While the mandating of insurance is similar, there are a number of difference between the two bills that is at the core a likely reason its okay then and not now. For example, one of the key ones it seems is the ability to purchase between state lines. This opens up competition in the market place making insurance more varied, more affordable, and gives more choices to those having to buy it. From what I've seen the penalties for buying your own insurance, and buying very good insurance for yourself, were not present in the older bill which again makes the choice more difficult.
The plan from 1993 also had a number of things, such a reform of malpractice law, that have been denied going into this.
It also doesn't seem to have a number of things, such as the direct access to our bank accounts, a government panel making decisions regarding what treatment you can have (without the appeals process found in private insurance), subsidizing union contracts, and other such things that add to this.
As I've stated, I very much dislike the notion of mandated insurance. I think its a constitutionally problematic thing that I believe violates the spirit more so than the letter of it. That said, as part of a compromised bill which stressed consumer responsibility and choice of private insurance with the government simply, at most, as a safety net...without a number of penalties and regulations that seem to have no real purpose other than to set the stage for continual legislation pushes towards more people choosing or needing the government plan and thus moving to single payer...could be a compromised type bill I could get behind if done honestly and above the board while in the minority...as the republicans were in 1993.

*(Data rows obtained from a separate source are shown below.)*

/-- Rename agents wherever an operation in flight names one. -/
def State.renameAgent (s : State) (f : Nat → Nat) : State :=
  { s with
    fab := { s.fab with
      posted := s.fab.posted.map (fun e => (e.1, { e.2 with agent := f e.2.agent })),
      wsigs := s.fab.wsigs.map (fun e => (e.1, { e.2 with agent := f e.2.agent })),
      copies := s.fab.copies.map (fun e => (e.1, { e.2 with agent := f e.2.agent })),
      recons := s.fab.recons.map (fun e => (e.1, { e.2 with agent := f e.2.agent })),
      redns := s.fab.redns.map (fun e => (e.1, { e.2 with arr := e.2.arr.map (fun a => { a with agent := f a.agent }) })) },
    units := s.units.map (fun e => (e.1, { e.2 with slog := e.2.slog.map (fun x => { x with agent := f x.agent }) })),
    quads := s.quads.map (fun e => (e.1, e.2.renameBlocks f)),
    hub := { s.hub with saves := s.hub.saves.map (fun e =>
      (e.1, { e.2 with quads := e.2.quads.map (fun q => (q.1, q.2.renameBlocks f)) })) },
    ms := { s.ms with faults := s.ms.faults.map (fun x => { x with waiters := x.waiters.filter (fun a => f a == a) }) } }

/-- Rename a group wherever a posted write or a binding names it. -/
def State.renameGroup (s : State) (f : Nat → Nat) : State :=
  { s with fab := { s.fab with
      posted := s.fab.posted.map (fun e => (e.1, { e.2 with unit_ := f e.2.unit_ })),
      wsigs := s.fab.wsigs.map (fun e => (e.1, { e.2 with unit_ := f e.2.unit_ })),
      copies := s.fab.copies.map (fun e => (e.1, { e.2 with touched := e.2.touched.map (fun t => 256 * f (t / 256) + t % 256) })),
      binds := s.fab.binds.map (fun e =>
        (e.1, { e.2 with srcUnit := if e.2.inward then e.2.srcUnit else f e.2.srcUnit })) } }

/-- Change an agent, live or in a saved context. -/
def State.updAny (s : State) (id : Nat) (f : Agent → Agent) : State :=
  match s.agent? id with
  | some ag => s.putAgent id (f ag)
  | none =>
    { s with hub := { s.hub with saves := s.hub.saves.map (fun e =>
        (e.1, { e.2 with agents := e.2.agents.map (fun a => if a.1 = id then (a.1, f a.2) else a) })) } }

/-- An agent that runs or stands in a saved context. -/
def State.anyAgent? (s : State) (id : Nat) : Option Agent :=
  match s.agent? id with
  | some ag => some ag
  | none => s.hub.saves.findSome? (fun e => Tab.find? e.2.agents id)

/-- The agents of a group's unit. -/
def State.agentsOn (s : State) (u : Nat) : List (Nat × Agent) :=
  s.agents.filter (fun e => e.2.live && e.2.profile != .host && e.2.unit == u)

/-! ### Records and queues -/

/-- The 32 bytes of a task record (R311). -/
def TaskRec.bytes (r : TaskRec) : List Byte :=
  leBytes 8 r.entry.toNat ++ (List.range 6).flatMap (fun i => leBytes 4 (nth 0 r.args i).toNat)
/-- The task record of 32 bytes (R311). -/
def TaskRec.ofBytes (bs : List Byte) : TaskRec :=
  { entry := BitVec.ofNat 64 (leVal (bs.take 8)),
    args := (List.range 6).map (fun i => BitVec.ofNat 32 (leVal ((bs.drop (8 + 4 * i)).take 4))) }

/-- A task queue's register (R313). -/
def State.tqReg (s : State) (p n : Nat) : DWord := Tab.get 0 s.rot.tqCfg (64 * p + n)
/-- Its capacity. -/
def tqCap (r : DWord) : Nat := 2 ^ (max 4 (min 20 (r.extractLsb' 0 5).toNat))
/-- The records waiting in a task queue. -/
def State.tqDepth (s : State) (p n : Nat) : Nat := Tab.get 0 s.rot.tqTail (64 * p + n) - Tab.get 0 s.rot.tqHead (64 * p + n)
/-- The queue is in use (R313). -/
def State.tqOn (s : State) (p n : Nat) : Bool := (s.tqReg p n).getLsbD 63
/-- The queue is full. -/
def State.tqFull (s : State) (p n : Nat) : Bool := decide (tqCap (s.tqReg p n) ≤ s.tqDepth p n)
/-- The key of a waiting record's entry time. -/
def tqKey (p n i : Nat) : Nat := (64 * p + n) * 1048576 + i % 1048576

/-- Append a record to a task queue (R313). -/
def State.tqAppend (s : State) (p n : Nat) (r : TaskRec) : State :=
  let reg := s.tqReg p n
  let i := Tab.get 0 s.rot.tqTail (64 * p + n)
  let s := s.pkStore 0 false ((reg.extractLsb' 12 40).toNat * 4096 + 32 * (i % tqCap reg)) r.bytes
  { s with rot := { s.rot with tqTail := Tab.put s.rot.tqTail (64 * p + n) (i + 1),
                               tqAge := Tab.put s.rot.tqAge (tqKey p n i) s.ntime } }

/-- Note that work was taken from a queue record (R330). -/
def State.took (s : State) (p rec : Nat) : State :=
  { s with hub := { s.hub with taken := Tab.put s.hub.taken (128 * p + rec) s.ntime } }

/-- Take the head record of a task queue that holds one (R313). -/
def State.tqPop (s : State) (p n : Nat) : TaskRec × State :=
  let reg := s.tqReg p n
  let i := Tab.get 0 s.rot.tqHead (64 * p + n)
  let r := TaskRec.ofBytes (s.pkReadN 0 ((reg.extractLsb' 12 40).toNat * 4096 + 32 * (i % tqCap reg)) 32)
  (r, ({ s with rot := { s.rot with tqHead := Tab.put s.rot.tqHead (64 * p + n) (i + 1),
                                    tqAge := Tab.erase s.rot.tqAge (tqKey p n i) } }).took p n)

/-- The records a deque holds at most (R312). -/
def dequeCap : Nat := 64

/-- A launch by its number. -/
def State.launch? (s : State) (l : Nat) : Option Launch := Tab.find? s.hub.launches l
/-- Replace a launch. -/
def State.putLaunch (s : State) (x : Launch) : State :=
  { s with hub := { s.hub with launches := Tab.put s.hub.launches x.id x } }

/-- A unit runs a task group of a launch (R311). -/
def State.taskGroup (s : State) (u l : Nat) : Bool :=
  let x := s.unit u
  x.ustate == .running && x.launch == l && match s.launch? l with
    | some y => y.kind == 2
    | none => false

/-! ### Power tokens -/

/-- The tokens of a partition's pool that are not held (R320). -/
def State.pwrFree (s : State) (p : Nat) : Nat := Tab.get 0 s.rot.pwrPool p - Tab.get 0 s.rot.pwrHeld p
/-- Debit tokens from a pool. -/
def State.pwrTake (s : State) (p n : Nat) : State :=
  { s with rot := { s.rot with pwrHeld := Tab.set 0 s.rot.pwrHeld p (Tab.get 0 s.rot.pwrHeld p + n) } }
/-- Return tokens to a pool. -/
def State.pwrGive (s : State) (p n : Nat) : State :=
  { s with rot := { s.rot with pwrHeld := Tab.set 0 s.rot.pwrHeld p (Tab.get 0 s.rot.pwrHeld p - n) } }

/-! ### Units -/

/-- The quadrant set that a shape code names with a unit as its leader; a CU alone (R303, R304). -/
def unitSet (kind waves u : Nat) : List Nat :=
  if kind ≠ 1 then [u]
  else
    let i := u % 4
    match waves with
    | 0 => [u]
    | 1 => if i = 0 ∨ i = 2 then [u, u + 1] else []
    | 2 => if i = 0 ∨ i = 1 then [u, u + 2] else []
    | 3 => if i = 0 then [u, u + 1, u + 2, u + 3] else []
    | _ => []

/-- A packet is on its way to the unit, or to the quadrant set it is a member of. -/
def State.onWay (s : State) (u : Nat) : Bool :=
  s.hub.packets.any (fun k => match s.launch? k.launch with
    | some x => (unitSet x.kind x.waves k.dest).contains u
    | none => k.dest == u)

/-- The unit is held by the partition, present and free (R310, R333). -/
def State.unitFree (s : State) (p u : Nat) : Bool :=
  let x := s.unit u
  x.holder == some p && s.unitUp u && x.ustate == .free && !s.onWay u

That is not the case, in any way here. Many of the core conservative ideas for fixing things have been utterly rejected. The only real compromise that's been presented is "We'll make it LESS liberal" in most cases. The various regulations, penalties, and fines on individuals, business, and the insurance companies appears to be a clear attempt to make it either difficult or inefficient to get the insurance you want, you want to provide as a business owner, or you need to provide to get a profit as an insurance provider. This, coupled with the mandate for individual insurance, I believe is going to simply set the stage for more problems, not less, to simply give a way to say "See, we should've done single payer in the first place, lets do it now".
I don't see those same things in the 1993 plan.